TASK BRIEF:
For each record that follows, write out an identical copy.

PROVIDED DATA:
theorem fit32_of_abs_le {v : Int} (h : |v| ≤ 3 * 2 ^ 29) : fit32 v = true := by
  rw [abs_le] at h
  exact fit32_iff.mpr ⟨by omega, by omega⟩

/-- Settles O32: the range branch is never taken (R157). -/
theorem msCompComputesBoth : Obligations.MsCompComputesBoth := by
  intro s
  obtain ⟨htemp, hpress⟩ := compOf_bound s.regs.ms.cal s.params.msHighT2 s.opsnap.d1 s.opsnap.d2
  have hfits := Bool.and_eq_true_iff.mpr ⟨fit32_of_abs_le htemp, fit32_of_abs_le hpress⟩
  exact ⟨fun h => if_neg (by simp [h]), fun h => (if_pos h).trans (if_pos hfits)⟩

/-! ### Monotonicity in D1 (R158) -/

theorem msPress_le_of_mul_le {v : MsVals} {a b : Int} (h : a * v.sens ≤ b * v.sens) :
    msPress a v ≤ msPress b v :=
  shr_mono (Int.sub_le_sub_right (shr_mono h 21) _) 15

/-- Settles O34: both shifts are monotone, and the sign of SENS is that of the slope. -/
theorem msPressureIsMonotoneInD1 : Obligations.MsPressureIsMonotoneInD1 := fun _ _ _ _ _ hab =>
  ⟨fun hs => msPress_le_of_mul_le (mul_le_mul_of_nonneg_right hab hs),
    fun hs => msPress_le_of_mul_le (mul_le_mul_of_nonpos_right hab hs.le)⟩

end Sys2Proof.Machine

/-! PROOFS about the step, the front-end port and the register window: the move of each agent
(40_common.md R116, R120), what a finish publishes (R122, R128), what each published register reads
as (10_state.md R21 to R53), DBUF (R51), STATUS and IRQ (R25, R30, R214). -/

namespace Sys2Proof.Machine

open Sys2Proof.Safety

/-! ### The moves (R116) -/

theorem step_of_no_move {s : State} (h : s.env = []) : step s = engineStep s := by
  simp only [step, h]

theorem step_of_move {s : State} {e : Event} {rest : List Event} (h : s.env = e :: rest) :
    step s = act e { s with env := rest } := by
  simp only [step, h]

/-- Settles O6: a step is the listed move, and the engine's turn with no request due runs the
accepted command. -/
theorem stepRunsTheAcceptedCommand : Obligations.StepRunsTheAcceptedCommand := by
  refine ⟨fun s i hp hw hr hd => ⟨fun h => ?_, fun rest h => ?_⟩, fun s rest =>
    ⟨step_of_no_move, step_of_move, fun _ _ => step_of_move, fun _ _ _ => step_of_move,
      fun _ => step_of_move⟩⟩
  · exact (step_of_no_move h).trans (engineStep_runs hp hw hr hd)
  · exact (step_of_move h).trans (engineStep_runs (s := { s with env := rest }) hp hw hr hd)

/-! ### A request is made and answered (R77, R120, R236) -/

section Requests
variable {s : State} {r : FeReq}

theorem engineStep_makes (hp : s.phase = .exec) (hw : s.feWait = false) (hd : s.feDiscard = false)
    (hr : s.feReq = some r) : engineStep s = .next (s.issue r) := by
  simp [engineStep, State.engineEnabled, hp, hw, hd, hr]

theorem engineStep_waits (hw : s.feWait = true) : engineStep s = .next s :=
  if_neg (by simp [State.engineEnabled, hw])

/-- A request is held back while a late answer is still due (R54, R236). -/
theorem engineStep_heldBack (hd : s.feDiscard = true) (hr : s.feReq = some r) :
    engineStep s = .next s := by
  simp [engineStep, hd, hr]

theorem frontEnd_accepts {a : FeAns} (hw : s.feWait = true) (hd : s.feDiscard = false)
    (hr : s.feReq = some r) (ha : r.accepts a = true) :
    frontEnd a s = .next { s with feWait := false, feReq := none, feAns := some a } := by
  simp [frontEnd, hw, hd, hr, ha]

theorem frontEnd_rejects {a : FeAns} (hw : s.feWait = true) (hd : s.feDiscard = false)
    (hr : s.feReq = some r) (ha : r.accepts a = false) :
    frontEnd a s = .refused .answerOutsideAlphabet := by
  simp [frontEnd, hw, hd, hr, ha]

end Requests

/-- Settles O7. -/
theorem requestsAreMadeAndAnswered : Obligations.RequestsAreMadeAndAnswered := by
  intro s r a hp hr
  refine ⟨fun hw hd => ⟨?auth, fun h => ?other⟩, engineStep_waits,
    fun hd => engineStep_heldBack hd hr, fun hw hd => frontEnd_accepts hw hd hr,
    fun hw hd => frontEnd_rejects hw hd hr⟩
  case auth =>
    rintro d rfl
    exact engineStep_makes hp hw hd hr
  case other => rw [engineStep_makes hp hw hd hr, State.issue_of_not_authStart s r h]

/-! ### Finish (R122, R128) -/

/-- The host reads the registers and the accepted word, and apart from them only STATUS and IRQ. -/
theorem readReg_congr {s t : State} (hregs : t.regs = s.regs) (hcur : t.cur = s.cur) {r : Reg}
    (hstatus : r ≠ .status) (hirq : r ≠ .irq) : t.readReg r = s.readReg r := by
  cases r with
  | status => exact absurd rfl hstatus
  | irq => exact absurd rfl hirq
  | _ => simp only [State.readReg, hregs, hcur]

theorem window_congr {s t : State} (hregs : t.regs = s.regs) (hcur : t.cur = s.cur) {off : Nat}
    (hstatus : off ≠ 0x00C) (hirq : off ≠ 0x010) : t.window off = s.window off := by
  cases hr : Reg.ofOffset off with
  | none => simp only [State.window, hr]
  | some r =>
    have hall : ∀ e ∈ regMap, (e.2 = .status → e.1 = 0x00C) ∧ (e.2 = .irq → e.1 = 0x010) := by
      decide
    obtain ⟨hs, hi⟩ := hall _ (mem_regMap_of_ofOffset hr)
    rw [window_mapped hr, window_mapped hr]
    exact readReg_congr hregs hcur (fun h => hstatus (hs h)) (fun h => hirq (hi h))

/-- Settles O8: the fields are those `State.finish` names, and a finish that leaves the registers
alone leaves the window alone but for STATUS and IRQ. -/
theorem finishReportsAndPublishes : Obligations.FinishReportsAndPublishes := fun s w r c k =>
  ⟨rfl, rfl, rfl, rfl, rfl, rfl, rfl, rfl, rfl, rfl, rfl, rfl, rfl, rfl, rfl, rfl, rfl, rfl, rfl,
    rfl, rfl, rfl, rfl, rfl,
    fun hw _ hstatus hirq => window_congr (t := s.finish w r c k) hw rfl hstatus hirq⟩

TASK ANSWER:
theorem fit32_of_abs_le {v : Int} (h : |v| ≤ 3 * 2 ^ 29) : fit32 v = true := by
  rw [abs_le] at h
  exact fit32_iff.mpr ⟨by omega, by omega⟩

/-- Settles O32: the range branch is never taken (R157). -/
theorem msCompComputesBoth : Obligations.MsCompComputesBoth := by
  intro s
  obtain ⟨htemp, hpress⟩ := compOf_bound s.regs.ms.cal s.params.msHighT2 s.opsnap.d1 s.opsnap.d2
  have hfits := Bool.and_eq_true_iff.mpr ⟨fit32_of_abs_le htemp, fit32_of_abs_le hpress⟩
  exact ⟨fun h => if_neg (by simp [h]), fun h => (if_pos h).trans (if_pos hfits)⟩

/-! ### Monotonicity in D1 (R158) -/

theorem msPress_le_of_mul_le {v : MsVals} {a b : Int} (h : a * v.sens ≤ b * v.sens) :
    msPress a v ≤ msPress b v :=
  shr_mono (Int.sub_le_sub_right (shr_mono h 21) _) 15

/-- Settles O34: both shifts are monotone, and the sign of SENS is that of the slope. -/
theorem msPressureIsMonotoneInD1 : Obligations.MsPressureIsMonotoneInD1 := fun _ _ _ _ _ hab =>
  ⟨fun hs => msPress_le_of_mul_le (mul_le_mul_of_nonneg_right hab hs),
    fun hs => msPress_le_of_mul_le (mul_le_mul_of_nonpos_right hab hs.le)⟩

end Sys2Proof.Machine

/-! PROOFS about the step, the front-end port and the register window: the move of each agent
(40_common.md R116, R120), what a finish publishes (R122, R128), what each published register reads
as (10_state.md R21 to R53), DBUF (R51), STATUS and IRQ (R25, R30, R214). -/

namespace Sys2Proof.Machine

open Sys2Proof.Safety

/-! ### The moves (R116) -/

theorem step_of_no_move {s : State} (h : s.env = []) : step s = engineStep s := by
  simp only [step, h]

theorem step_of_move {s : State} {e : Event} {rest : List Event} (h : s.env = e :: rest) :
    step s = act e { s with env := rest } := by
  simp only [step, h]

/-- Settles O6: a step is the listed move, and the engine's turn with no request due runs the
accepted command. -/
theorem stepRunsTheAcceptedCommand : Obligations.StepRunsTheAcceptedCommand := by
  refine ⟨fun s i hp hw hr hd => ⟨fun h => ?_, fun rest h => ?_⟩, fun s rest =>
    ⟨step_of_no_move, step_of_move, fun _ _ => step_of_move, fun _ _ _ => step_of_move,
      fun _ => step_of_move⟩⟩
  · exact (step_of_no_move h).trans (engineStep_runs hp hw hr hd)
  · exact (step_of_move h).trans (engineStep_runs (s := { s with env := rest }) hp hw hr hd)

/-! ### A request is made and answered (R77, R120, R236) -/

section Requests
variable {s : State} {r : FeReq}

theorem engineStep_makes (hp : s.phase = .exec) (hw : s.feWait = false) (hd : s.feDiscard = false)
    (hr : s.feReq = some r) : engineStep s = .next (s.issue r) := by
  simp [engineStep, State.engineEnabled, hp, hw, hd, hr]

theorem engineStep_waits (hw : s.feWait = true) : engineStep s = .next s :=
  if_neg (by simp [State.engineEnabled, hw])

/-- A request is held back while a late answer is still due (R54, R236). -/
theorem engineStep_heldBack (hd : s.feDiscard = true) (hr : s.feReq = some r) :
    engineStep s = .next s := by
  simp [engineStep, hd, hr]

theorem frontEnd_accepts {a : FeAns} (hw : s.feWait = true) (hd : s.feDiscard = false)
    (hr : s.feReq = some r) (ha : r.accepts a = true) :
    frontEnd a s = .next { s with feWait := false, feReq := none, feAns := some a } := by
  simp [frontEnd, hw, hd, hr, ha]

theorem frontEnd_rejects {a : FeAns} (hw : s.feWait = true) (hd : s.feDiscard = false)
    (hr : s.feReq = some r) (ha : r.accepts a = false) :
    frontEnd a s = .refused .answerOutsideAlphabet := by
  simp [frontEnd, hw, hd, hr, ha]

end Requests

/-- Settles O7. -/
theorem requestsAreMadeAndAnswered : Obligations.RequestsAreMadeAndAnswered := by
  intro s r a hp hr
  refine ⟨fun hw hd => ⟨?auth, fun h => ?other⟩, engineStep_waits,
    fun hd => engineStep_heldBack hd hr, fun hw hd => frontEnd_accepts hw hd hr,
    fun hw hd => frontEnd_rejects hw hd hr⟩
  case auth =>
    rintro d rfl
    exact engineStep_makes hp hw hd hr
  case other => rw [engineStep_makes hp hw hd hr, State.issue_of_not_authStart s r h]

/-! ### Finish (R122, R128) -/

/-- The host reads the registers and the accepted word, and apart from them only STATUS and IRQ. -/
theorem readReg_congr {s t : State} (hregs : t.regs = s.regs) (hcur : t.cur = s.cur) {r : Reg}
    (hstatus : r ≠ .status) (hirq : r ≠ .irq) : t.readReg r = s.readReg r := by
  cases r with
  | status => exact absurd rfl hstatus
  | irq => exact absurd rfl hirq
  | _ => simp only [State.readReg, hregs, hcur]

theorem window_congr {s t : State} (hregs : t.regs = s.regs) (hcur : t.cur = s.cur) {off : Nat}
    (hstatus : off ≠ 0x00C) (hirq : off ≠ 0x010) : t.window off = s.window off := by
  cases hr : Reg.ofOffset off with
  | none => simp only [State.window, hr]
  | some r =>
    have hall : ∀ e ∈ regMap, (e.2 = .status → e.1 = 0x00C) ∧ (e.2 = .irq → e.1 = 0x010) := by
      decide
    obtain ⟨hs, hi⟩ := hall _ (mem_regMap_of_ofOffset hr)
    rw [window_mapped hr, window_mapped hr]
    exact readReg_congr hregs hcur (fun h => hstatus (hs h)) (fun h => hirq (hi h))

/-- Settles O8: the fields are those `State.finish` names, and a finish that leaves the registers
alone leaves the window alone but for STATUS and IRQ. -/
theorem finishReportsAndPublishes : Obligations.FinishReportsAndPublishes := fun s w r c k =>
  ⟨rfl, rfl, rfl, rfl, rfl, rfl, rfl, rfl, rfl, rfl, rfl, rfl, rfl, rfl, rfl, rfl, rfl, rfl, rfl,
    rfl, rfl, rfl, rfl, rfl,
    fun hw _ hstatus hirq => window_congr (t := s.finish w r c k) hw rfl hstatus hirq⟩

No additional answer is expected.